Concrete Genie isn't about writing, but it is about art and the consequences people pay for expressing themselves and exploring the world differently than "everyone else." This upcoming piece from PixelOpus tackles the concept of bullying, and how one teenager uses his art to not only escape the world around him, but perhaps also rescue it in the process.

You play as 14-year-old Ash, a teen from the fictional town of Denska who, instead of writing, paints his way out of everything. He's an artist who seems to want nothing more than to create stuff. There's a group of bullying kids who don't like that about him, calling him "weird" or "freak," so they gang up on him and scatter the pages of his sketchbook all around town. However, Ash's mission isn't about bestowing vengeance upon them. It's about infusing life back into Denska by painting his brand of colorful landscapes and creatures upon Denska's myriad dark, lifeless surfaces. He does so with magic paint and his broadsword-sized paintbrush.


The demo I played at E3 2018 broke down the dynamics of how Ash can "save" the town. At the outset, Concrete Genie has the look of an artisanal, bouncy third-person action game like Ratchet & Clank or Brutal Legend. But instead of finding enemies, Ash must find walls to paint and the flying pages of his sketchbook, which feature a potpourri of creature designs, landscapes and elemental weather effects. The more pages you run into, the more stuff Ash can paint.

Denska's humble buildings provide plenty of canvases for Ash, and when you find one, a press of the button puts the camera directly behind him, zooming out just enough so that the painting surface looms large. The experience then becomes a painting minigame, with accessible menus on the right and left featuring all of Ash's collected designs. Then, using a combination of the PS4 touchpad, buttons and thumbsticks, you paint your creature.
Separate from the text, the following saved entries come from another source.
-- ==== Sys2Proof/Certificates/Slice0/Obligations.lean ====
section
/-! DEFINITION. The statements for the provers. A management command's statements have the form: where the agent
has come to the command (`Awaits`), `exec` answers the state in which the command has ended (`completeCommand`)
with the status and the result that its rule gives, at the part as its owner leaves it. What ending a command does
is `CommandEndsWithItsEntry`. -/

open Sys2Proof Sys2Proof.Machine

/-! ## The step and the queue of commands -/

/-- One step runs the command at the front of the queue on the part with the rest of the queue; on an empty queue
the block idles (the idling is the model's choice, log 4). -/
def Obligations.StepRunsFrontCommand : Prop :=
  (∀ (c : Instr) (s : State), step { s with pending := c :: s.pending } = exec c s) ∧
    ∀ s : State, s.pending = [] → step s = .next s

/-- No command changes the queue of commands; the straps' values change at the end of a hard reset alone (R175),
the part SID at a hard reset and at SET-IDENT alone (R25), the identity and domain records at a hard reset and at
their three writing commands alone (R32, R35 to R37). -/
def Obligations.IdentityChangesOnlyAtItsCommands : Prop :=
  ∀ (i : Instr) (s t : State), exec i s = .next t →
    t.pending = s.pending ∧
    (t.straps ≠ s.straps → ∃ m a, i = .resetEnd m a) ∧
    (t.sid ≠ s.sid → i = .powerOnReset ∨ i = .pinReset ∨ (∃ m a, i = .resetEnd m a) ∨ ∃ x, i = .setIdent x) ∧
    (t.idc ≠ s.idc → i = .powerOnReset ∨ i = .pinReset ∨ (∃ m a, i = .resetEnd m a) ∨
      (∃ g b m v, i = .setGroup g b m v) ∨ (∃ g c b m v d o, i = .setClass g c b m v d o) ∨
      ∃ d e r f q, i = .setDomain d e r f q)

/-- The bank that is active, its cells and its geometry, and the valid flag change at a swap and at a hard reset
alone: SET-GEOMETRY, STREAM-CELLS and COPY-ACTIVE write the shadow bank (R1, R7, R9, R10, R13, R14), and a soft
restart keeps the map (R19). -/
def Obligations.ActiveMapChangesOnlyAtSwapOrHardReset : Prop :=
  ∀ (i : Instr) (s t : State), exec i s = .next t →
    i ≠ .powerOnReset → i ≠ .pinReset → (∀ m a, i ≠ .resetEnd m a) →
    (i ≠ .coverageEpochExpiry ∨ s.cvm.swapPending = false ∨ s.cvm.epochTimer = none) →
    t.cvm.active = s.cvm.active ∧ t.cvm.activeIsOne = s.cvm.activeIsOne ∧ t.cvm.valid = s.cvm.valid

/-! ## The bytes of a command -/

/-- The bytes that spell a well-formed management command, with any bytes after its arguments, spell that command
and no other (R169, R180). -/
def Obligations.EncodedCommandsDecode : Prop :=
  ∀ (i : Instr) (code : Byte) (args more : List Byte), i.wf = true → Encode.command i = some (code, args) →
    Decode.command code (args ++ more) = .command i

/-- A command code of the table with fewer argument bytes than its command needs is SHORT, and a code outside
0x01..0x25 names no command (R169, R180). That a SET-RATE which only reads needs all of its argument bytes (log 28),
and that STREAM-CELLS with fewer cell values than its count is SHORT whatever the count, as for a count of 65..126
(log 15), is the model's reading. -/
def Obligations.ShortAndUnknownCommands : Prop :=
  (∀ (i : Instr) (code : Byte) (args : List Byte) (n : Nat), i.wf = true →
    Encode.command i = some (code, args) → n < args.length → Decode.command code (args.take n) = .short) ∧
  ∀ (code : Byte) (args : List Byte), code = 0 ∨ 0x25 < code.toNat → Decode.command code args = .badCode

/-! ## Resets and the part state -/

/-- The state right after a power-on reset holds the hard-reset values: the part STARTING at FFFF.FF00 with T0
alone permitted (the straps sampled low and every link DOWN are the model's choices, logs 1 and 2). -/
def Obligations.ResetStateHoldsHardResetValues : Prop :=
  AtHardReset State.reset ∧ State.reset.part = .starting ∧ State.reset.sid = 0xFFFFFF00 ∧
    State.reset.cvm.bank0.cells = [] ∧ State.reset.cvm.bank1.cells = [] ∧
    ∀ p, (State.reset.port p).permitted = decide (p = 12)

/-- A power-on reset and a pin reset, in any state, put every block at its hard-reset values; a power-on reset empties
the coverage cells and a pin reset keeps them; no reset moves a link state, which follows the PHY (log 2; R17, R18,
R20, R175). At the end of a hard reset the straps are sampled and the part enters STARTING at its hard-reset values:
MSEL decides the permission of T1, and ADDR the low digit of the part SID (R20, R25, R175). The cells are kept here,
since a power-on reset has emptied them already. That the links keep their state (log 2), and that between the
beginning and the end of a hard reset the part is in a state of its own, with the seconds counter at 0 (log 25), is
the model's choice. -/
def Obligations.HardResetsSetEveryBlock : Prop :=
  (∀ s : State,
    (∃ t, exec .powerOnReset s = .next t ∧ AtHardReset t ∧ t.part = .inReset ∧ t.cvm.bank0.cells = [] ∧
      t.cvm.bank1.cells = [] ∧ ∀ p, (t.port p).link = (s.port p).link) ∧
    ∃ t, exec .pinReset s = .next t ∧ AtHardReset t ∧ t.part = .inReset ∧
      t.cvm.bank0.cells = s.cvm.bank0.cells ∧ t.cvm.bank1.cells = s.cvm.bank1.cells ∧
      ∀ p, (t.port p).link = (s.port p).link) ∧
  ∀ (msel : Bool) (addr : Fin 16) (s : State), s.part = .inReset →
    ∃ t, exec (.resetEnd msel addr) s = .next t ∧ AtHardReset t ∧ t.part = .starting ∧
      t.straps = { msel := msel, addr := addr } ∧ t.sid.toNat = 0xFFFFFF00 + addr.val ∧
      (∀ p : Port, (t.port p).permitted = (decide (p = 12) || (decide (p = 13) && msel))) ∧
      (∀ p, (t.port p).link = (s.port p).link) ∧
      t.cvm.bank0.cells = s.cvm.bank0.cells ∧ t.cvm.bank1.cells = s.cvm.bank1.cells

/-- When initialization ends, the part enters RUNNING: the block timers start with full periods, and every owner
presents its level condition as it stands (R11, R52, R121, R150, R158, R175). At the return to RUNNING after a
soft restart the block timers start, each bound link whose segment is known runs the cell check and every other
link is left alone, and every owner presents its condition (R102, R174). -/
def Obligations.EntryToRunningStartsTheBlocks : Prop :=
  (∀ s : State, s.part = .starting →
    ∃ t, exec .initializationEnd s = .next t ∧ t.part = .running ∧ TimersStarted s t ∧ LevelsPresented t ∧
      t = { s with
        part := t.part, cvm := t.cvm, stt := t.stt, rcn := t.rcn, fsq := t.fsq, ntu := t.ntu, ctb := t.ctb
        flight := { s.flight with enqueues := t.flight.enqueues } }) ∧
  ∀ s : State, s.part = .restarting →
    ∃ t, exec .restartInitializationEnd s = .next t ∧ t.part = .running ∧ TimersStarted s t ∧ LevelsPresented t ∧
      (∀ l, t.link l =
        if (s.link l).state ≠ .unbound ∧ (s.link l).segment.isSome = true then (cellCheck l s).link l
        else s.link l) ∧
      t = { s with
        part := t.part, cvm := t.cvm, stt := t.stt, links := t.links, rcn := t.rcn, fsq := t.fsq, ntu := t.ntu
        ctb := t.ctb, flight := { s.flight with enqueues := t.flight.enqueues } }

/-- RESTART as the last command of its frame is answered OK with no result and ordered: with the port of arrival
usable the reply is handed to its U queue, carrying the restart, and the agent waits for its end; with the port not
usable the soft restart begins at once. Elsewhere in its frame it is refused with BAD-ARGUMENT (R172 to R174). -/
def Obligations.RestartIsOrderedOrRefused : Prop :=
  ∀ (s : State) (e : Execution), Awaits s e .restart →
    (e.entries.length + 1 ≠ e.count → exec .restart s = .next (completeCommand false e .badArgument [] s)) ∧
    (e.entries.length + 1 = e.count → s.usable e.arrival = true →
      exec .restart s = .next { s with
        mga := { s.mga with phase := .restartOrdered }
        flight := { s.flight with enqueues := s.flight.enqueues ++
          [{ queues := [(e.arrival, .u)], kind := .managementReply
             body := .originated (.reply true) (originatedBytes .managementReply (Port.isQuay e.arrival) e.station
               e.peer (replyPayload e.tag .ok (e.entries ++ [⟨0x25, .ok, []⟩]))) }] } }) ∧
    (e.entries.length + 1 = e.count → s.usable e.arrival = false →
      ∃ t, exec .restart s = .next t ∧ t.part = .restarting ∧ t.restarts = min 65535 (s.restarts + 1) ∧
        t.mga = ⟨[], .idle⟩)

/-- What a soft restart leaves, whatever the part held (R19, R43, R62, R105, R137, R148, R149, R156, R168, R174,
R176): the part RESTARTING with one more restart counted and no command frame waiting; the map, the identity records,
the static stations, the settings and the statistics kept, but for one batch discarded where a buffer was SENDING; the
dynamic stations, the entries and stored frames gone, and every event in flight with them (the model's choice, log 7);
bound links WAITING at their home ports; IN-FILLING records UNSENT. Every transmission in progress counts in its
port's tx aborted, and every queue entry and every waiting command frame as a restart discard; no other counter moves
but for a notice of a count that wraps (R148, R164, R168; log 39). -/
def Obligations.SoftRestartKeepsAndClears : Prop :=
  ∀ s : State,
    let t := softRestart s
    t.part = .restarting ∧ t.restarts = min 65535 (s.restarts + 1) ∧ t.mga = ⟨[], .idle⟩ ∧
    t.cvm = { s.cvm with
      writeCursor := none, readCursor := none, epochTimer := none, overlay := Vector.replicate 256 0 } ∧
    t.stt = { s.stt with
      dynamics := [], agingTimer := none, sweep := none, remembered := false, walk := none, waiting := 0 } ∧
    (∀ l, t.link l =
      if (s.link l).state = .unbound then s.link l
      else { s.link l with
        state := .waiting, missed := 0, timer := none, primary := (s.link l).config.home, cycle := none
        context := none, reverted := none, slot := none }) ∧
    (∀ k, Table.get t.rcn.reefers k = (Table.get s.rcn.reefers k).map (fun r =>
      { r with heard := true, missed := 0
               place := match r.place with
                 | .inFilling _ => .unsent
                 | .none => .none
                 | .unsent => .unsent })) ∧
    t.rcn.bufferA = ⟨.filling, []⟩ ∧ t.rcn.bufferB = ⟨.idle, []⟩ ∧ t.rcn.sendDue = false ∧
    t.rcn.batchTimer = none ∧ t.rcn.periodTimer = none ∧ t.rcn.sweep = none ∧ t.rcn.remembered = false ∧
    t.rcn.settings = s.rcn.settings ∧
    t.rcn.stats = (if s.rcn.bufferA.state = .sending ∨ s.rcn.bufferB.state = .sending then
      { s.rcn.stats with batchesDiscarded := min 4294967295 (s.rcn.stats.batchesDiscarded + 1) } else s.rcn.stats) ∧
    DropRises 19 (((List.finRange 14).map (fun p => (s.queues p).entries.length)).sum + s.mga.queue.length) s t ∧
    (∀ r, r ≠ 19 → r ≠ 9 → t.ctb.drops.get r = s.ctb.drops.get r) ∧
    (∀ p, (s.queues p).sending ≠ none → CounterRises p 11 1 s t) ∧
    (∀ p, (s.queues p).sending = none → t.counter p 11 = s.counter p 11) ∧
    (∀ p c, c ≠ 11 → c ≠ 10 → t.counter p c = s.counter p c) ∧
    ((∀ p, (s.queues p).sending ≠ none → (s.counter p 11).value < 4294967295) ∨ NoticesGoOut s →
      (∀ p, t.counter p 10 = s.counter p 10) ∧ t.ctb.drops.get 9 = s.ctb.drops.get 9 ∧ t.ntu.lost = s.ntu.lost) ∧
    t.ntu.enqueued = s.ntu.enqueued ∧
    t.fsq.free = 4096 ∧ t.fsq.store = [] ∧ t.fsq.reserve = s.fsq.reserve ∧ t.fsq.overBurst = s.fsq.overBurst ∧
    (∀ p, t.queues p = { s.queues p with
      queueC := ⟨(s.queues p).queueC.limit, []⟩, queueU := ⟨(s.queues p).queueU.limit, []⟩
      queueB := ⟨(s.queues p).queueB.limit, []⟩, queueD := ⟨(s.queues p).queueD.limit, []⟩
      sending := none, turn := .b, served := 0 }) ∧
    (∀ b, t.bucket b = { s.bucket b with rate := 0, credit := (s.bucket b).burst * 16, refill := false }) ∧
    (∀ k, (t.source k).pending = false ∧ (t.source k).count = 0 ∧ (t.source k).detail = none ∧
      (t.source k).holdoff = none ∧ (t.source k).masked = (s.source k).masked ∧
      (t.source k).level = (s.source k).level) ∧
    t.ntu.dest = s.ntu.dest ∧ t.flight = ⟨[], [], [], [], [], []⟩ ∧ t.ports = s.ports ∧ t.idc = s.idc ∧
    t.sid = s.sid ∧ t.straps = s.straps ∧ t.seconds = s.seconds ∧ t.wire = s.wire ∧ t.freeUse = s.freeUse ∧
    t.pending = s.pending

/-! ## Ports and reception -/

/-- A PHY's report sets its port's link state in every part state; a change of usability is announced while the
part is RUNNING, and a report that leaves the usability as it was is not (R20, R21). That the announcement
stands in flight to the links bound at that moment is the model's form of it (log 6). -/
def Obligations.LinkReportsFollowThePhy : Prop :=
  ∀ (p : Port) (s : State),
    (∃ t, exec (.phyLossOfLink p) s = .next t ∧ t.ports = vset s.ports p { s.port p with link := .down } ∧
      UsabilityAnnounced p .link s t ∧ PortFrame s t) ∧
    ∃ t, exec (.phyLinkReport p) s = .next t ∧ t.ports = vset s.ports p { s.port p with link := .up } ∧
      UsabilityAnnounced p .link s t ∧ PortFrame s t

/-- A frame that arrives while the part is STARTING is dropped without count, and one that arrives while it is
RESTARTING counts one restart discard and nothing else (R26); none is received during a hard reset (R175). The
reception checks of a RUNNING part in their order, each with the counter of the port and the drop reason that
its failure raises (R27 to R31): the check sequence or the length, the part's form, the stated payload length,
the direction, and the service mode. A frame that fails the first is not counted as received and leaves the
neighbour address; one that fails a later check has been counted and has set it (R24). The part state during a hard
reset is the model's (log 25). -/
def Obligations.ReceptionChecksDropInOrder : Prop :=
  (∀ (p : Port) (raw : List Byte) (s : State),
    (s.part = .starting ∨ s.part = .inReset → exec (.frameReceived p raw) s = .next s) ∧
    (s.part = .restarting →
      ∃ t, exec (.frameReceived p raw) s = .next t ∧ DropRises 19 1 s t ∧
        (∀ r, r ≠ 19 → t.ctb.drops.get r = s.ctb.drops.get r) ∧
        t = { s with ctb := { s.ctb with drops := t.ctb.drops } })) ∧
  ∀ (p : Port) (raw : List Byte) (s : State), s.part = .running →
    let body := frameBody raw
    let good := fcsMatches raw = true ∧ 64 ≤ body.length ∧ body.length ≤ 2048
    let form := etherTypeOf body = 0x8A5C ∧ versionOf body = 1 ∧ kindCodeOf body ≤ 8
    let fits := body.length = max 64 (28 + payloadLengthOf body)
    let side := (byteAt body 15).getMsbD 0 = !Port.isQuay p
    let drops := fun (c : Fin 12) (r : Fin 20) => ∃ t, exec (.frameReceived p raw) s = .next t ∧
      CounterRises p c 1 s t ∧ DropRises r 1 s t ∧ CountedIn p raw s t ∧ LearnsNeighbour p raw s t ∧
      t = { s with
        ports := t.ports, ntu := t.ntu, ctb := t.ctb
        flight := { s.flight with enqueues := t.flight.enqueues } }
    (¬good → ∃ t, exec (.frameReceived p raw) s = .next t ∧ CounterRises p 4 1 s t ∧ DropRises 0 1 s t ∧
      ReportsOnly s t) ∧
    (good → ¬form → drops 5 1) ∧
    (good → form → ¬fits → drops 4 0) ∧
    (good → form → fits → ¬side → drops 5 2) ∧
    (good → form → fits → side →
      ((s.port p).mode = .disabled ∨
        ((s.port p).mode = .craneOnly ∧ kindCodeOf body ∉ [1, 2, 4, 5])) → drops 7 6)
I started off with an oddly shaped but strangely cute creature that I blessed with arms, a weirdly placed tail and some horns. As you paint, you'll also start illuminating the dead lights that adorn most of the surfaces, and after you're done painting, another button press actually brings your creation to life. It moves around, looks at you, acts relatively independent of itself, and occasionally asks you for stuff via its own iconographic communication. Basically, if it would like you to paint a fire for it, a bubble with flames in it will pop up next to it and you might hear it cutely "rawr" at you. If you paint a landscape for it across several walls, it'll actually follow Ash. I did that to make some room for the fire, which it laid next to and growled in approval. That's where you start to realize what creatures like this mean to Ash: They are his friends. Therefore, players will find themselves bonding to their creations and perhaps taking greater care in how they build and protect them.


Ash's emotional bonds are put to the test when the bullies start roaming around town looking for him. He can't fight them; he can only avoid them through stealth, running away or jumping up on rooftops, showing some very, very light Nate Drake, Lara Croft-ish climbing ability. If the bullies are too close to the creatures and landscapes he's made, then your adorable creature and whatever sun, stars and landscape you made will get smaller and smaller until they practically disappear. I can only guess that Ash can re-paint new creatures and undo the bullies' damage, but the shrinking away is meant to reflect Ash's feelings when the bullies draw near, according to PixelOpus. That's just damn heartbreaking. If the bullies end up catching him, they can do a bunch of bad things to him, perhaps — worst of all — steal his brush.

It would be easy to wish teen Kratos or Atreus upon these bullies, but I like how Ash's mission of illuminating the dark spots of his hometown never wavers. It needs help — there are even spaces on Denska that have been overtaken by actual, tangible darkness, where Ash needs the power of super-paint to undo it. That's bestowed upon you when the awesome creature you made is in the vicinity, which just makes you like them more.

Perhaps my favorite aspect of Concrete Genie's potential is the messaging. To me, it looks like a statement about the crippling effects of bullying and the power of pure art. I look forward to seeing what else it has to say when it comes out later this year.